━━━ Given information

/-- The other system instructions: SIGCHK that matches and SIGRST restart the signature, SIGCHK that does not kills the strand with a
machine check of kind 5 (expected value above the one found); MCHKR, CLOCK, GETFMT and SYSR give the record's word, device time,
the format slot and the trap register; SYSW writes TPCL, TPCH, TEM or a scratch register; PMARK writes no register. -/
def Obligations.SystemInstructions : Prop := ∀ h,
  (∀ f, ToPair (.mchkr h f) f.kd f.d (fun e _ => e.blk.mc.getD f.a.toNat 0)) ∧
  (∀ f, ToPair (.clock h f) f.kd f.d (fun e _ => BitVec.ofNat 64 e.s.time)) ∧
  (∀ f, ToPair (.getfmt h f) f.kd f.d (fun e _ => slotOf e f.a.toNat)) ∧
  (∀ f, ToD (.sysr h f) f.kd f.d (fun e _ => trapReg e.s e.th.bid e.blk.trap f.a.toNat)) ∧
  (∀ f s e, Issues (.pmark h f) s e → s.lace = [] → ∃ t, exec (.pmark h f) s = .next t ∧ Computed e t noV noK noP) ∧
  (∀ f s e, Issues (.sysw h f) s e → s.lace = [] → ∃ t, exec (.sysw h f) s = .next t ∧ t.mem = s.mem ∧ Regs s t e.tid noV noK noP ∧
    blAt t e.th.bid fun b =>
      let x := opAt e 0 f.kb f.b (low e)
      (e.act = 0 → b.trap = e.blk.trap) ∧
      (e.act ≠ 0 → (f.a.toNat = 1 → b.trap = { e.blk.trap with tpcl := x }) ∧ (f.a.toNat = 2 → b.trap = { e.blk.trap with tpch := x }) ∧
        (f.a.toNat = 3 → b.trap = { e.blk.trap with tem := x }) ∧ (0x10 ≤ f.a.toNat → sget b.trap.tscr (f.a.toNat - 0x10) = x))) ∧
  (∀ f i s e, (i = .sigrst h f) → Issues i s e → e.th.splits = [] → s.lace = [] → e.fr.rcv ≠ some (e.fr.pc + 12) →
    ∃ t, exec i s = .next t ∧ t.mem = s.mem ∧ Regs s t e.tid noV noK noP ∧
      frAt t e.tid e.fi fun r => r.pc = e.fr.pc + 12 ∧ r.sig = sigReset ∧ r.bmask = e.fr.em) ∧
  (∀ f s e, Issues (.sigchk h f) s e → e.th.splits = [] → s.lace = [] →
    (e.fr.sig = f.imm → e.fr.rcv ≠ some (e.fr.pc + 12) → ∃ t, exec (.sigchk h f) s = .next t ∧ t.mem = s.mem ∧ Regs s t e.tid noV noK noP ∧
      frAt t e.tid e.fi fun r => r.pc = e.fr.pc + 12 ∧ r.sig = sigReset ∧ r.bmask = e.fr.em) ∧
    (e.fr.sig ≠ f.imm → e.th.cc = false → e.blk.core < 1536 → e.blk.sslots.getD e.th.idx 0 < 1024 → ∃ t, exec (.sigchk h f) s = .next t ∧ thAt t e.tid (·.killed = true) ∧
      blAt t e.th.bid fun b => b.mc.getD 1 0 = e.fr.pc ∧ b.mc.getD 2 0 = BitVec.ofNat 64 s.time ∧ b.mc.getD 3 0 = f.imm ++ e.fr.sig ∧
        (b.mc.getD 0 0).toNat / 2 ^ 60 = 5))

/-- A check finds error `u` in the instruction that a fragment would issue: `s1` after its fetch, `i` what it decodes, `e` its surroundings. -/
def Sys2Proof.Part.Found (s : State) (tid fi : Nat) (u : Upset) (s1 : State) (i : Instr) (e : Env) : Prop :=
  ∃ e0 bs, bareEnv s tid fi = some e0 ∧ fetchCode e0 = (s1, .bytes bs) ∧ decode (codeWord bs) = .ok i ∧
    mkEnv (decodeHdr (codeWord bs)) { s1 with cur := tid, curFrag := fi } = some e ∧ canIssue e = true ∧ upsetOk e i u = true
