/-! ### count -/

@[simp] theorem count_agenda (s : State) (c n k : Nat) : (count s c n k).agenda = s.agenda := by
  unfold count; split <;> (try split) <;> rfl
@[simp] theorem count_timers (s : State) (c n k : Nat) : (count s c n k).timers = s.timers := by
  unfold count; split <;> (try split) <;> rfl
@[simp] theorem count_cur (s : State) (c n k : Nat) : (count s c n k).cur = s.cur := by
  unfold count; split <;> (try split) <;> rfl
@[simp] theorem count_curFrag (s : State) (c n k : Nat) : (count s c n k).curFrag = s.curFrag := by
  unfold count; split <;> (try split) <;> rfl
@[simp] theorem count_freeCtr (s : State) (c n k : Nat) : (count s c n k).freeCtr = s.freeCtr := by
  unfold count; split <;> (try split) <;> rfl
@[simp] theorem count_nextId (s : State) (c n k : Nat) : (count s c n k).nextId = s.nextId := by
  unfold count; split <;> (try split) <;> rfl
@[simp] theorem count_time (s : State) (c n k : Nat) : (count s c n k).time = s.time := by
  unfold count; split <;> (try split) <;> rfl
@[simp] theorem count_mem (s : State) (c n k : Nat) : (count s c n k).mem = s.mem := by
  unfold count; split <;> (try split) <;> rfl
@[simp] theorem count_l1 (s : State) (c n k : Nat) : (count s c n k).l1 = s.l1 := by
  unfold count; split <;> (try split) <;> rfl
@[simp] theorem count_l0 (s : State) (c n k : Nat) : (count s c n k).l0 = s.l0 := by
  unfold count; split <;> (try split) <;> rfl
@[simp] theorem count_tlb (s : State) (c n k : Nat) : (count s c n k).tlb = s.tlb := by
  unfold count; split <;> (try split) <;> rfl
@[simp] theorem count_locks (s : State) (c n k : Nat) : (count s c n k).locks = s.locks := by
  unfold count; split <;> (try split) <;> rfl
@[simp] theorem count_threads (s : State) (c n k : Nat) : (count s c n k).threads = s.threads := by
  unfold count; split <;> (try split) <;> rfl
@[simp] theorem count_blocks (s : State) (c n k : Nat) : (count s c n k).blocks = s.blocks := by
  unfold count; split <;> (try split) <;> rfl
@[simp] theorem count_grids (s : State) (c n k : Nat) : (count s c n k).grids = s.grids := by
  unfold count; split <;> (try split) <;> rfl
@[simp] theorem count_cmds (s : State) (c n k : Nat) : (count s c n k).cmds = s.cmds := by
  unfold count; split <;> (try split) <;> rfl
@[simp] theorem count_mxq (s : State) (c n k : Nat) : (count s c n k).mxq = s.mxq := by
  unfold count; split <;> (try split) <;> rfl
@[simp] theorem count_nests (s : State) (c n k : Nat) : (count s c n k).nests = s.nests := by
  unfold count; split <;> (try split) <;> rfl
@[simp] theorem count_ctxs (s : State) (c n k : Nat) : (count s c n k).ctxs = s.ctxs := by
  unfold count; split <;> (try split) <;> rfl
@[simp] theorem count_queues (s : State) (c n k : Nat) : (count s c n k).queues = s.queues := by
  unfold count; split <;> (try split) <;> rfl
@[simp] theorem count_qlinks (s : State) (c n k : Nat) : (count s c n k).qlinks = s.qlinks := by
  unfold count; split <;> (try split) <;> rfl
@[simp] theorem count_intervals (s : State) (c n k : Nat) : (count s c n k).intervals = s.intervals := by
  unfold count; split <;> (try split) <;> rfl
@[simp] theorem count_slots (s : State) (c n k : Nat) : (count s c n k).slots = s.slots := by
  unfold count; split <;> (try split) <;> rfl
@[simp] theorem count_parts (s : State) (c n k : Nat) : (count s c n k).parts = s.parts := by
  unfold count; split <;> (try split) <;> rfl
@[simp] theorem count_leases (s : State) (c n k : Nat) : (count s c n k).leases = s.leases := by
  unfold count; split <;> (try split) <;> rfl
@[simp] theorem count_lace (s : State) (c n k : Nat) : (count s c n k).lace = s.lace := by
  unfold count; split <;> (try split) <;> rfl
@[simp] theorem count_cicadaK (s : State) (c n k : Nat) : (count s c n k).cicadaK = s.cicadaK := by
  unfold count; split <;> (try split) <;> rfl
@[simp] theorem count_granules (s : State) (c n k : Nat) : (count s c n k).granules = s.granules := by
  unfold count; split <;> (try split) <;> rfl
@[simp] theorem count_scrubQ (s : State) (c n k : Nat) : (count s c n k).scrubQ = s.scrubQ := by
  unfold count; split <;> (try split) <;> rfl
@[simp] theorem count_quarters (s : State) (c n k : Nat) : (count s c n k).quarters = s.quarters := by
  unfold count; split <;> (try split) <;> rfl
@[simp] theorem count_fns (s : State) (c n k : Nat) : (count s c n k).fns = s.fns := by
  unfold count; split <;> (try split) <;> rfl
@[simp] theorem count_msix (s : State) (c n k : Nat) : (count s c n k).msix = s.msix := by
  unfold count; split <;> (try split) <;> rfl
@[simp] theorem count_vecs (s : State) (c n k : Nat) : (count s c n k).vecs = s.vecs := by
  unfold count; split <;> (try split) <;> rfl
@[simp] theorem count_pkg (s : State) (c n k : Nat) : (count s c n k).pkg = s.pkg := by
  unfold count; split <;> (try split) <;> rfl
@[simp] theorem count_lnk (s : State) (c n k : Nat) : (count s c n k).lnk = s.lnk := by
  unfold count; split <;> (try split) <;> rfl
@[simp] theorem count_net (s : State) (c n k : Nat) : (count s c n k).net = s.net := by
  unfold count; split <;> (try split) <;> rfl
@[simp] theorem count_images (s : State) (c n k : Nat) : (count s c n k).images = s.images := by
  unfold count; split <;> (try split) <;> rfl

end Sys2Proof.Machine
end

━━━━━━
━━━ Given information

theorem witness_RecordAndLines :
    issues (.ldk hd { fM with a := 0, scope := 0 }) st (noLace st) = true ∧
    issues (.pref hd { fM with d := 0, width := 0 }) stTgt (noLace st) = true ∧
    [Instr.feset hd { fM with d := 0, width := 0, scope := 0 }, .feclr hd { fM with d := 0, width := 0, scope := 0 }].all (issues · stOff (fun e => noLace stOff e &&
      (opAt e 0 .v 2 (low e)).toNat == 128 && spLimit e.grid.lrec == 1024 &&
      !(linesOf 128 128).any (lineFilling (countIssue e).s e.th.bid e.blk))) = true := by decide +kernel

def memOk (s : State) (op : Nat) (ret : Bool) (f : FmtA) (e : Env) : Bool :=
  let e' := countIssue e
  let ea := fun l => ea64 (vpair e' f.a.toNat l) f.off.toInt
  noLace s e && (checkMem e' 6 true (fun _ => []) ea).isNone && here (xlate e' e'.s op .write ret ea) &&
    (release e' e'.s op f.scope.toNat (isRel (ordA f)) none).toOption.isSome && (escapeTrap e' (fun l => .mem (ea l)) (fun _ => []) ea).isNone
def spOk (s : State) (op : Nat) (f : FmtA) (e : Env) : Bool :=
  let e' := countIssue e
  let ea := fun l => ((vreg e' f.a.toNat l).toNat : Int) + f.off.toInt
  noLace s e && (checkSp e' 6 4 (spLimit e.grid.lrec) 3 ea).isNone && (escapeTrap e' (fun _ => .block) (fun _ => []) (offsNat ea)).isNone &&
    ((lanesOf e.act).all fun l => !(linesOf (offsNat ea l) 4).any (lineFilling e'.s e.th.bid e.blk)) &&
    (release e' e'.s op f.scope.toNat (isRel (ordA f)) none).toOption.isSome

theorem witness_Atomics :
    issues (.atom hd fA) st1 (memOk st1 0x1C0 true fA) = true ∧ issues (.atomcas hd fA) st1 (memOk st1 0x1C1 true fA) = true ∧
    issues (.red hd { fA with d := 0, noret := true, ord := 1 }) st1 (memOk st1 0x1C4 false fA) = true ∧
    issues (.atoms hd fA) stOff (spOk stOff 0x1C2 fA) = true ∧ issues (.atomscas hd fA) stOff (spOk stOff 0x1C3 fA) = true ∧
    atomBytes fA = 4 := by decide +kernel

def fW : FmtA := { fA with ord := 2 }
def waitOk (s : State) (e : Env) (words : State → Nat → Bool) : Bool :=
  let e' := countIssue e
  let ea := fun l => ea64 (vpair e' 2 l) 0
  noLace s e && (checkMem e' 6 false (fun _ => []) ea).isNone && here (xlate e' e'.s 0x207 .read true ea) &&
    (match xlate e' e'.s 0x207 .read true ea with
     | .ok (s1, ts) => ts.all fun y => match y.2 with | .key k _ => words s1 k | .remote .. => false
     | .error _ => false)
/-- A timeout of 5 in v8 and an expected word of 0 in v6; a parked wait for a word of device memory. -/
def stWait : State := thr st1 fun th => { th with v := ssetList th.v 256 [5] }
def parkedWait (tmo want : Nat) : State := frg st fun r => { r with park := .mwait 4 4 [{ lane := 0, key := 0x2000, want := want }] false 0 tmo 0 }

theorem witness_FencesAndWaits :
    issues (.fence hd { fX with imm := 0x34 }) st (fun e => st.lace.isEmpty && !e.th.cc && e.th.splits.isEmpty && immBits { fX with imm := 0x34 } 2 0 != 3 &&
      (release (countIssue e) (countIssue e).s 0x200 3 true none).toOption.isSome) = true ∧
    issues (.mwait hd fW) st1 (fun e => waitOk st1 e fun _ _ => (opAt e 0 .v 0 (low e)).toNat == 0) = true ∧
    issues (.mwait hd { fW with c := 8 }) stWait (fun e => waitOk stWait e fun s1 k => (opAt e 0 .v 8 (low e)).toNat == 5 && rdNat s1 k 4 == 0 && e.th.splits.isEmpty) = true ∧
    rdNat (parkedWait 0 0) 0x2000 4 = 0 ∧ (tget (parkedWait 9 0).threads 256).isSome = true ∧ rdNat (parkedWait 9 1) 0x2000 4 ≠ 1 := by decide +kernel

━━━━━━

[Required action]
What you return should be exactly the lines above, starting at the one with "strand with a" and ending at the one with "(∀ f, ToPair (.clock", and nothing else.

[Result of this task]
/-- The other system instructions: SIGCHK that matches and SIGRST restart the signature, SIGCHK that does not kills the strand with a
machine check of kind 5 (expected value above the one found); MCHKR, CLOCK, GETFMT and SYSR give the record's word, device time,
the format slot and the trap register; SYSW writes TPCL, TPCH, TEM or a scratch register; PMARK writes no register. -/
def Obligations.SystemInstructions : Prop := ∀ h,
  (∀ f, ToPair (.mchkr h f) f.kd f.d (fun e _ => e.blk.mc.getD f.a.toNat 0)) ∧
  (∀ f, ToPair (.clock h f) f.kd f.d (fun e _ => BitVec.ofNat 64 e.s.time)) ∧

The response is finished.